巨人が5年ぶりのリーグVへ着々と歩を進めている。15日は本拠地・東京ドームで阪神タイガースを相手にアレックス・ゲレーロ外野手の2ランが終盤に爆発し、鮮やかな逆転勝ち。リーグ優勝へのマジックナンバーを「5」に減らし、歓喜の美酒に浸る日が刻一刻と近づきつつある。16日から残り10試合。ラストスパートをかけて、とにかく早くVを決めたいところだろう。

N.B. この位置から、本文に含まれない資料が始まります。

/-! ### Stripes (R209–R211, R217) -/

/-- Stripe group of a die: media group × 8 + CE_N position (R209). -/
def stripeGroup (d : Nat) : Nat := 8 * (d / 64) + d % 8

/-- Dies of a stripe group, ascending channel. -/
def groupDies (g : Nat) : List Nat := (List.range 8).map (fun c => 64 * (g / 8) + 8 * c + g % 8)

/-- In-service dies of a stripe group. -/
def State.groupLive (s : State) (g : Nat) : List Nat :=
  (groupDies g).filter (fun d => s.te.fmt.contains d && !(s.die d).retired && !(s.die d).failed)

/-- Open stripes of a group, oldest first, whose accumulators are in use. -/
def State.stripesOf (s : State) (g : Nat) : List Stripe :=
  s.te.stripes.filter (fun x => x.group == g && x.parity.isNone && !x.released)

/-- Change a stripe. -/
def State.stripeMod (s : State) (id : Nat) (f : Stripe → Stripe) : State :=
  { s with te.stripes := s.te.stripes.map (fun x => if x.id = id then f x else x) }

/-- MG_OBP_STS.OPEN of a media group follows its open stripes. -/
def State.obpShow (s : State) (g : Nat) : State :=
  s.set ⟨R.MG_OBP_STS (g / 8), 0, 6⟩
    (s.te.stripes.filter (fun x => x.group / 8 == g / 8 && x.parity.isNone && !x.released)).length

/-- XOR stored lines into an accumulator (R210). -/
def xorLines (acc lines : Sparse StoredLine) : Sparse StoredLine :=
  lines.foldl (fun a (e : Nat × StoredLine) => smod 0 a e.1 (fun x => x ^^^ e.2)) acc

/-- The in-service die of a group that follows a die in ascending channel order, the first after the last. -/
def State.dieAfter (s : State) (g d : Nat) : Nat :=
  ((s.groupLive g).find? (fun x => decide (d < x))).getD ((s.groupLive g).headD d)

/-- Parity die of a new stripe: the in-service die that follows the previous stripe's (R210). DESIGN CHOICE: the first stripe of a group
follows none, and takes the in-service die of the lowest channel; where the die that follows is the die of the page that opens the
stripe, the stripe takes the next one (notes/assumptions/56). -/
def State.nextParityDie (s : State) (g : Nat) : Option Nat :=
  match (s.te.stripes.filter (fun x => x.group == g)).getLast? with
  | none => (s.groupLive g).head?
  | some x => if (s.groupLive g).isEmpty then none else some (s.dieAfter g x.parityDie)

/-- A stripe that can take a page of a die: the oldest open one, or a new one; `none` when the page must wait. The inner
`none` says that the group forms no stripes (R210). -/
def State.stripeFor (s : State) (d : Nat) : Option (Option Nat × State) :=
  let g := stripeGroup d
  let n := (s.groupLive g).length
  if n ≤ 1 || s.fencedSrc (115 + d / 64) then some (none, s)
  else match (s.stripesOf g).find? (fun x => !x.closed && x.parityDie != d && x.members.all (fun m => m / 2 ^ 22 != d)) with
    | some x => some (some x.id, s)
    | none =>
      if (s.stripesOf g).length ≥ 4 then none
      else match s.nextParityDie g with
        | none => some (none, s)
        | some pd =>
          let pd := if pd = d then s.dieAfter g pd else pd
          let x : Stripe := ⟨s.te.nextStripe, g, pd, [], [], false, [], s.tick.toNat, none, false⟩
          some (some x.id, { s with te.stripes := s.te.stripes ++ [x], te.nextStripe := s.te.nextStripe + 1 }.obpShow g)

/-- A stripe closes, or ends, without a parity page (R210, R211): its accumulator is free. -/
def State.stripeNoParity (s : State) (id : Nat) : State :=
  match s.te.stripes.find? (fun x => x.id == id) with
  | none => s
  | some x =>
    ((s.stripeMod id (fun x => { x with closed := true, released := true })).bump (R.MG_OBP_NOPAR (x.group / 8))).obpShow x.group

/-- Queue the parity page of a closed stripe once every member's status has been read; a stripe without a member left closes without
one (R211), and so does every stripe once no parity page takes a number any more (R191). -/
def State.stripeParity (s : State) (id : Nat) : State :=
  match s.te.stripes.find? (fun x => x.id == id) with
  | none => s
  | some x =>
    if x.closed && x.waiting.isEmpty && x.parity.isNone && !x.released &&
        !(s.te.progs.any (fun p => p.kind == .parity id)) then
      if x.members.isEmpty || s.bit F.TE_STS.SEQ_RO then s.stripeNoParity id
      else
        { s with te.progs := s.te.progs ++ [⟨s.te.nextProg, .parity id, x.parityDie, [], 0, .number, false, [], 0, 0, x.acc, none⟩]
                 te.nextProg := s.te.nextProg + 1 }
    else s

/-- Close a stripe (R211). -/
def State.stripeClose (s : State) (id : Nat) : State :=
  match s.te.stripes.find? (fun x => x.id == id) with
  | none => s
  | some x =>
    if x.closed then s
    else
      let g := x.group / 8
      let s := if x.members.length + 1 < (s.groupLive x.group).length then s.bump (R.MG_OBP_SHORT g) else s
      (s.stripeMod id (fun x => { x with closed := true })).stripeParity id

/-- Remove a failed member from its stripe by XORing its program-buffer data in again (R211). -/
def State.stripeRemove (s : State) (key : Nat) (lines : Sparse StoredLine) : State :=
  match s.stripeOfPage key with
  | none => s
  | some x =>
    (s.stripeMod x.id (fun x => { x with
      members := x.members.filter (fun m => m != key), waiting := x.waiting.filter (fun m => m != key),
      acc := xorLines x.acc lines })).stripeParity x.id

/-- A member is verified or gone: its page verified, or its block awaiting erase, retired or already erased (R217). -/
def State.memberDone (s : State) (key : Nat) : Bool :=
  let k := s.blk (key / 2 ^ 22) (key / 2 ^ 11 % 2048)
  k.verified.contains (key % 2048) || k.st == 7 || k.st == 8 || k.st == 0

/-- Release the parity pages whose members are all verified or gone; a parity block with every page released reaches
awaiting erase (R217). -/
def State.parityRelease (s : State) : State :=
  s.te.stripes.foldl (fun s (x : Stripe) =>
    match x.parity with
    | none => s
    | some key =>
      if !x.released && x.members.all s.memberDone then
        let d := key / 2 ^ 22
        let b := key / 2 ^ 11 % 2048
        let s := s.stripeMod x.id (fun x => { x with released := true })
        let s := s.wrN (R.MG_OBP_HELD (x.group / 8)) (s.num (R.MG_OBP_HELD (x.group / 8)) - 1)
        s.blkSettle d b
      else s) s

/-- Stored line i of a page as the codec corrects it; `none` where it does not decode or its die is lost. -/
def State.correctedLine (s : State) (key i : Nat) : Option StoredLine :=
  let l := pagePlace key
  if s.dieLost l.die then none else (bchDecode (sget 0 (s.mpage l.die l.block l.page).lines i)).map (·.1)

/-- Line i of a member reconstructed by XOR of the other members and the parity page or the accumulator, each corrected by BCH;
`none` where one of them stays uncorrectable (R213). -/
def State.reconstruct (s : State) (key i : Nat) : Option StoredLine :=
  match s.stripeOfPage key with
  | none => none
  | some x =>
    (x.members.filter (fun m => m != key) ++ x.parity.toList).foldl (fun (acc : Option StoredLine) k =>
      match acc, s.correctedLine k i with
      | some a, some w => some (a ^^^ w)
      | _, _ => none) (some (if x.parity.isSome then 0 else sget 0 x.acc i))

/-! ### Programs (R131, R132, R219) -/

/-- Change a program. -/
def State.progMod (s : State) (id : Nat) (f : Prog → Prog) : State :=
  { s with te.progs := s.te.progs.map (fun p => if p.id = id then f p else p) }

/-- Remove a program: its buffer is freed. -/
def State.progDel (s : State) (id : Nat) : State :=
  { s with
    te.progs := s.te.progs.filter (fun p => p.id != id)
    te.discards := s.te.discards.map (fun (d : Discard) => { d with blocks := setDel (2 ^ 40 + id) d.blocks }) }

だが、その一方でチームにとって非常に気がかりな難題が生じている。エースの菅野智之投手が〝ダッチロール〟を繰り返していることだ。この日の阪神戦で先発マウンドに立ったものの、4回6安打4失点で途中降板。腰痛による登録抹消からの復帰登板だったが、試合を作れず自ら交代を願い出たという。

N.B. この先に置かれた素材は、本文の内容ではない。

/-- A request of the block's own making for a response that no other stage touches (R73). -/
def State.quickReq (s : State) (src : ReqFrom) (line : Nat) (k : ReqKind) (cls : Nat) : Req :=
  Req.new s.rt.nextId src line k .ready none s.tick.toNat cls

/-- Fault source of the block that owns a data-path queue (Table 17.1). -/
def queueSource : DataQueue → Nat
  | .router => 31
  | .port n => 12 + n
  | .lineCache => 7
  | .dram ch => 20 + ch
  | .media c => 32 + c
  | .codec g => 110 + g
  | .cipher => 6
  | .caravan => 11

/-- A request has an entry in a queue: in the router's while it is looked up or held, in a DRAM channel's while it reads there, in a media
channel's while its line is read, in Caravan's while it is forwarded. The other queues hold no request between two commands. -/
def queueHolds (q : DataQueue) (r : Req) : Bool :=
  match q, r.stage with
  | .router, .mapRead => true
  | .router, .second => true
  | .router, .held _ => true
  | .dram _, .mapRead => true
  | .dram _, .second => true
  | .media c, .media d => chanOf d == c.val
  | .caravan, .forward => true
  | _, _ => false

/-- The FWD_RD or FWD_WR of a forwarded request goes out (R336, Table 11.4). -/
def State.sendForward (s : State) (r : Req) : State :=
  let port := match r.src with | .host p _ => p.val | _ => 0
  match r.kind with
  | .read => s.carSend 0 (.caravan ⟨0x10, r.id, [r.line, port]⟩)
  | .write d => s.carSend 0 (.caravan ⟨0x11, r.id, [r.line, port, 2 ^ 64 - 1, d.toNat]⟩)
  | .part d be => s.carSend 0 (.caravan ⟨0x11, r.id, [r.line, port, be.toNat, d.toNat]⟩)
  | .inject => s

/-- A request whose queue entry was lost is re-issued once; the second time it ends: a read with poison, a write not performed, its line
listed (R511, R528). -/
def State.reissue (s : State) (r : Req) : State :=
  if r.reissued then
    match r.kind with
    | .read => s.supply r 0 true r.cls
    | _ => ((if r.stage = .forward then s else s.poisonNow r.line).wakeAfter r.id).respond r 0 false true
  else
    let s := s.reqMod r.id (fun x => { x with reissued := true })
    match r.stage with
    | .forward => s.sendForward r
    | .media _ => match s.te.reads.find? (fun (m : MRead) => m.purpose == .host r.id) with
      | some m => { s with te.reads := s.te.reads.filter (fun (x : MRead) => x.id != m.id) }.issueRead m.purpose m.loc m.pos
      | none => s
    | _ => s.reqMod r.id (fun x => { x with stage := .ready })

/-- A media channel's queue is reset: its background reads start again (R528). -/
def State.rereadChan (s : State) (c : Nat) : State :=
  (s.te.reads.filter (fun (m : MRead) => chanOf m.loc.die == c && m.issued && !m.purpose.host?)).foldl (fun s (m : MRead) =>
    { s with te.reads := s.te.reads.filter (fun (x : MRead) => x.id != m.id) }.sendRead m) s

/-- A data-path queue's pointer copies disagree (R528): the queue is reset, the fault raised against its owner, and what had an entry in
it is issued again. -/
def State.queueReset (s : State) (q : DataQueue) : State :=
  let s := s.raise (queueSource q) 2 Kind.PTR
  let s := match q with | .media c => s.rereadChan c | _ => s
  (((s.rt.reqs.filter (queueHolds q)).foldl State.reissue s).heldShow).pump

/-- Queues whose pointer copies disagree as a request passes are reset before its own lookup. -/
def State.ptrUpset (s : State) (ups : List Upset) : State :=
  ups.foldl (fun s u => match u with | .pointer q => s.queueReset q | _ => s) s

/-- Send a request to the owner over Caravan (R335, R336). -/
def State.forward (s : State) (src : ReqFrom) (line : Nat) (k : ReqKind) (n : Nat) : State :=
  let r := Req.new s.rt.nextId src line k .forward (some n) s.tick.toNat 0
  { s with rt.reqs := s.rt.reqs ++ [r], rt.nextId := s.rt.nextId + 1 }.bump R.CAR_FWD_CNT |>.sendForward r

/-- Hold a request that needs the twin while the failover runs (R350). -/
def State.holdFailover (s : State) (src : ReqFrom) (line : Nat) (k : ReqKind) (n : Nat) : State :=
  let r := Req.new s.rt.nextId src line k .failover (some n) s.tick.toNat (if k = .read then 0 else 3)
  { s with rt.reqs := s.rt.reqs ++ [{ r with excs := [2] }], rt.nextId := s.rt.nextId + 1 }

/-- This controller owns region n effectively (R333). -/
def State.owns (s : State) (n : Nat) : Bool := !s.bit F.CAR_STS.PAIRED || (s.rd R.CAR_RG_STS).getLsbD n

/-- The region is in sync (R338). -/
def State.inSync (s : State) (n : Nat) : Bool := (s.rd R.CAR_RG_STS).getLsbD (16 + n)

/-- Rank of the state exception for a request accepted now, if any. -/
def State.stateExc (s : State) : List Nat := if s.bit F.CAR_STS.FAILOVER then [2] else []

/-- A region with a context in the RETIRED state: its lines read as poison (Table 10.1). -/
def State.sealedOff (s : State) (n : Nat) : Bool := s.retired && s.bit (F.RT_RG_CTL.CTX_EN n)

/-- The port's IDE requirement is met (R383). -/
def State.ideOk (s : State) (p : Nat) : Bool :=
  !s.bit (F.HP_CFG.IDE_REQ p) || (s.bit (F.HP_STS.IDE_IO p) && s.bit (F.HP_STS.IDE_MEM p))

/-- A CXL.mem read (R87): the state rules, the region, transfer windows, twin routing, same-line ordering, then the lookups.
Without a credit no request reaches the device. -/
def execMemReadRequest (port : Fin 8) (tag : BitVec 16) (line : BitVec 38) (ups : List Upset) (s : State) : Out :=
  if !s.hasCredit port false then .next s
  else
    let src : ReqFrom := .host port tag.toNat
    let ln := line.toNat
    let s := (((s.spend port false).bump (R.HP_RD_CNT port)).pcEvent (12 + port) 2 1).ptrUpset ups
    if s.booting || s.fenced then .next (s.respond { s.quickReq src ln .read 0 with excs := [1] } 0 true false)
    else
      match (if s.ideOk port then s.regionOf ln else none) with
      | none => .next ((s.bump R.RT_STRAY_CNT).respond (s.quickReq src ln .read 0) 0 true false)
      | some n =>
        if s.get (F.RT_RG_CTL.PORT n) ≠ port.val then
          .next ((s.bump R.RT_STRAY_CNT).respond (s.quickReq src ln .read 0) 0 true false)
        else if s.sealedOff n then .next (s.respond (s.quickReq src ln .read 0) 0 true false)
        else if s.bit (F.RT_RG_CTL.XFER n) then
          let w := s.windowRead n (ln - s.rgFirst n)
          .next (w.2.2.2.respond (w.2.2.2.quickReq src ln .read w.2.2.1) w.1 w.2.1 false)
        else if s.owns n then .next (s.enqueue src ln .read (some n) s.stateExc ups)
        else if s.bit F.CAR_STS.FAILOVER then .next (s.holdFailover src ln .read n)
        else if s.inSync n then .next (s.enqueue src ln .read (some n) [] ups)
        else .next (s.forward src ln .read n)

/-- A tile is handed to the translation engine for repair (R93, R175). -/
def State.handRepair (s : State) (t : Nat) : State :=
  { s with te.bad := setIns t s.te.bad }.setBit F.TE_STS.REPAIR_BUSY true

/-- The entry of a request's tile cannot be read (R93, R175): a read, and a partial write's read of its old line, meets poison; a write
that goes past the line cache waits for the repair. -/
def State.entryLost (s : State) (r : Req) : State :=
  let s := s.handRepair (tileOf r.line)
  match r.kind with
  | .write _ => s.reqMod r.id (fun x => { x with stage := .repair })
  | _ => s.supply r 0 true 1

/-- The slot word of a host read cannot be read (R93, R410, Table 13.5): a Dirty or Flight line comes from the partner or is listed, a
Clean one is dropped; the read completes with poison and the tile is handed over for repair. -/
def State.slotLost (s : State) (r : Req) : State :=
  let n := (s.entry (tileOf r.line)).slot
  if 2 ≤ (s.slot n).lineSt (r.line % 64) then
    if s.partnerCopy r.line && r.forTwin then (s.repReq r.line (.background r.line none false)).supply r 0 true 1
    else if s.partnerCopy r.line then (s.repReq r.line (.host r.id false)).reqMod r.id (fun x => { x with stage := .partner })
    else ((s.poisonLine r.line).lineEvents r.line 9).handRepair (tileOf r.line) |>.supply r 0 true 1
  else
    (s.slotMod n (fun x => { x with st := serase x.st (r.line % 64), data := serase x.data (r.line % 64) })).handRepair (tileOf r.line)
      |>.supply r 0 true 1

/-- A completed DRAM read of a request's map entry, poison table or slot (R92–R95, R114, R410). -/
def execDramReadComplete (id : Nat) (ch : Fin 6) (res : DramRes) (s : State) : Out :=
  match s.req id with
  | none => .next s
  | some r =>
    let t := tileOf r.line
    if r.stage = .mapRead then
      let s := s.dramRead ch res
      if res = .ue ∨ s.te.bad.contains t then .next (s.entryLost r).pump
      else match r.kind with
        | .write _ => .next (s.reqMod id (fun x => { x with atHand := true, stage := .placing })).pump
        | _ => .next ((s.mapcFill t).byEntry { r with stage := .ready }).pump
    else if r.stage = .second then
      let s := s.dramRead ch res
      if res = .ue then
        if (s.entry t).pline then
          let b := if ch.val = bucket2 t % 6 then bucket2 t else bucket1 t
          .next ({ s with te.badBuckets := setIns b s.te.badBuckets }.supply r 0 true 1).pump
        else .next (s.slotLost r).pump
      else .next (s.bySecond { r with stage := .ready }).pump
    else .next s

/-- The oldest held miss of a die is dispatched once the die's count is below 8 (R90). -/
def execHeldMissDispatch (die : Fin 320) (s : State) : Out :=
  if s.dieOut die < 8 then
    match s.rt.reqs.find? (fun r => r.stage == .held die.val) with
    | none => .next s
    | some r =>
      let s := match (s.entry (tileOf r.line)).loc with
        | some l =>
          if l.die = die.val then
            (s.reqMod r.id (fun x => { x with stage := .media l.die })).issueRead (.host r.id) l (64 * l.tip + r.line % 64)
          else s.byEntry { r with stage := .ready }
        | none => s.byEntry { r with stage := .ready }
      .next ((s.heldShow).resumeIdle die).pump
  else .next s

/-- The stored line that a read returns: what the page holds, with the errors of this read. -/
def State.rawLine (s : State) (m : MRead) (err : StoredLine) : StoredLine :=
  sget 0 (s.mpage m.loc.die m.loc.block m.loc.page).lines m.pos ^^^ err

/-- A key-slot word is uncorrectable (R302): DATA and WRAP keys are derived again, XTS and PAIR repaired from the shadow, a
TRANSFER or STREAM slot ends its stream; a TEST key is fixed in silicon (Table 10.3). `shadow` tells that the shadow is also uncorrectable. -/
def State.slotFailed (s : State) (n : Nat) (shadow : Bool) : State :=
  let k := s.keySlot n
  let s := s.raise 6 1 Kind.UE
  if k.st = 0 then s
  else if k.kind = 0 ∨ k.kind = 2 then if shadow then s.raise 6 3 Kind.UE else s
  else if k.kind = 3 then s.fixSlot n 3 (Config.testKey n)
  else if k.kind = 5 ∨ k.kind = 6 then
    match s.ce.streams.find? (fun x => x.slot == n) with
    | some x => (s.streamAbort x).keyFree n
    | none => s.keyFree n
  else (s.keyMod n (fun x => { x with st := 4 })).derive ⟨n, .again, if k.kind = 1 then 1 else 0, none,
    if k.kind = 1 then s.ce.bootNonce else k.label⟩

/-- A lane takes a new mask seed from the FIFO (R316), which a running DRBG fills again: with the FIFO empty a class-H lane goes on and the
event counts. -/
def State.seedTake (s : State) : State :=
  if s.ce.seeds = 0 then (s.bump R.CE_SEED_LATE).when (s.bit F.CE_CTL.EVT_EN) (fun s => s.roll 0x0802 0 6 1 0 0)
  else if s.bit F.CE_STS.DRBG_OK then s.drbgTake.2
  else { s with ce.seeds := s.ce.seeds - 1 }.setBit F.CE_STS.SEED_LOW (decide (s.ce.seeds < 9))

/-- The stored line of a host miss is decoded and checked (R102, R104, R105, R278): released, read again, recovered or lost. -/
def State.lineHost (s : State) (m : MRead) (rid : Nat) (r : Req) (err : StoredLine) : State :=
  let g := groupOf m.loc.die
  let got := s.checkLine g r.line (s.pageSeq m.loc) m.pos m.key (s.rawLine m err)
  let s := s.lineKeyUse r.line (s.pageSeq m.loc) m.key
  match got with
  | .ok d bits =>
    let s := (s.codecOk (chanOf m.loc.die) bits m.retry).releaseLine r d
    if m.retry = 0 then s else s.rewriteTile (tileOf r.line)
  | failed =>
    let s := s.codecBad g r.line failed
    if m.retry < r.retryMax then
      (s.reqMod rid (fun x => { x with retries := m.retry + 1, excs := x.excs ++ [s.retryRank] })).retryRead m
    else s.hostUnread r m failed.tagBad

/-- The stored line of a completion read of a page that is being assembled is decoded and checked (R132, R220, R278, R286). -/
def State.lineGather (s : State) (m : MRead) (pid pos line : Nat) (err : StoredLine) : State :=
  match s.gatherLine pid pos line with
  | none => s
  | some ln =>
    let g := groupOf m.loc.die
    let got := s.checkLine g ln (s.pageSeq m.loc) m.pos m.key (s.rawLine m err)
    let s := s.lineKeyUse ln (s.pageSeq m.loc) m.key
    match got with
    | .ok d bits =>
      let s := s.when (m.retry != 0 && s.refreshGather pid pos) (fun s => s.bump R.SIR_RECOV_RETRY)
      (s.codecOk (chanOf m.loc.die) bits m.retry).gathered pid pos line d
    | failed =>
      let s := s.codecBad g ln failed
      let s := s.when (m.retry == 0 && s.refreshGather pid pos) (fun s => s.bump R.SIR_UE_FOUND)
      if m.retry < 3 then s.retryRead m
      else (s.codecUe m.loc m.pos).gatherRecover pid pos line ln m.loc m.pos failed.tagBad

/-- A line of another member of a stripe, or of its parity page, is corrected for a reconstruction, with one retry (R213). -/
def State.lineMember (s : State) (m : MRead) (job : Nat) (err : StoredLine) : State :=
  match bchDecode (s.rawLine m err) with
  | some (w, bits) => (s.codecOk (chanOf m.loc.die) bits m.retry).reconLine job (some w)
  | none => if m.retry = 0 then s.retryRead m else s.reconLine job none

/-- A received media line goes where its read belongs. -/
def State.lineTaken (s : State) (m : MRead) (err : StoredLine) : State :=
  match m.purpose with
  | .host rid => match s.req rid with
    | none => s
    | some r => s.lineHost m rid r err
  | .gather pid pos line => s.lineGather m pid pos line err
  | .member job => s.lineMember m job err

/-- A received media line names its key slot (R302, R303): it waits while the key is derived again; where the slot is free it is refused,
with a fault, and its tag fails. -/
def State.lineKeyed (s : State) (m : MRead) (err : StoredLine) : State :=
  if m.key = 0 then s.lineTaken m err
  else if s.keyGate m.key = 1 then { s with ce.waits := s.ce.waits ++ [(m, err)] }
  else if s.keyGate m.key = 2 then (s.raise 6 2 Kind.CHECK).lineTaken m err
  else s.lineTaken m err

責任感の強い菅野が珍しく首脳陣に交代を直訴したというのだから、コンディションに異常が生じていることは明らかだ。16日中に再び登録抹消となる可能性もあり、コンディションが万全な状態にならなければ今季公式戦での一軍登板は回避することになるかもしれない。
ルーキーイヤー以来となる防御率3点台
今季の菅野は誰が見ても本調子とは程遠い。腰痛による戦線離脱も、ここまで2度繰り返している。11勝を飾っているとはいえ、22試合に登板して防御率3・89の成績は「無双投手」と呼ばれる菅野にしてみれば明らかに物足りない。
このままならばルーキーイヤーの2013年以来となる防御率3点台は確実で同年の3・12よりも上回り、自己ワーストとなりそうな気配である。昨季、史上5人目となる2年連続の沢村賞受賞を果たしたのが、まるで蜃気楼のようだ。
無意識のうちに腰をかばっているせいなのだろうか。多くの有識者が指摘する通り、今季の菅野は上体だけで投げているシーンが時折見受けられる。ボールに球威がなく、いわゆる〝置きに行く投球〟で痛打されることも珍しくない。コンディションを完全回復させないまま騙しだましでマウンドに立っているような印象も受ける。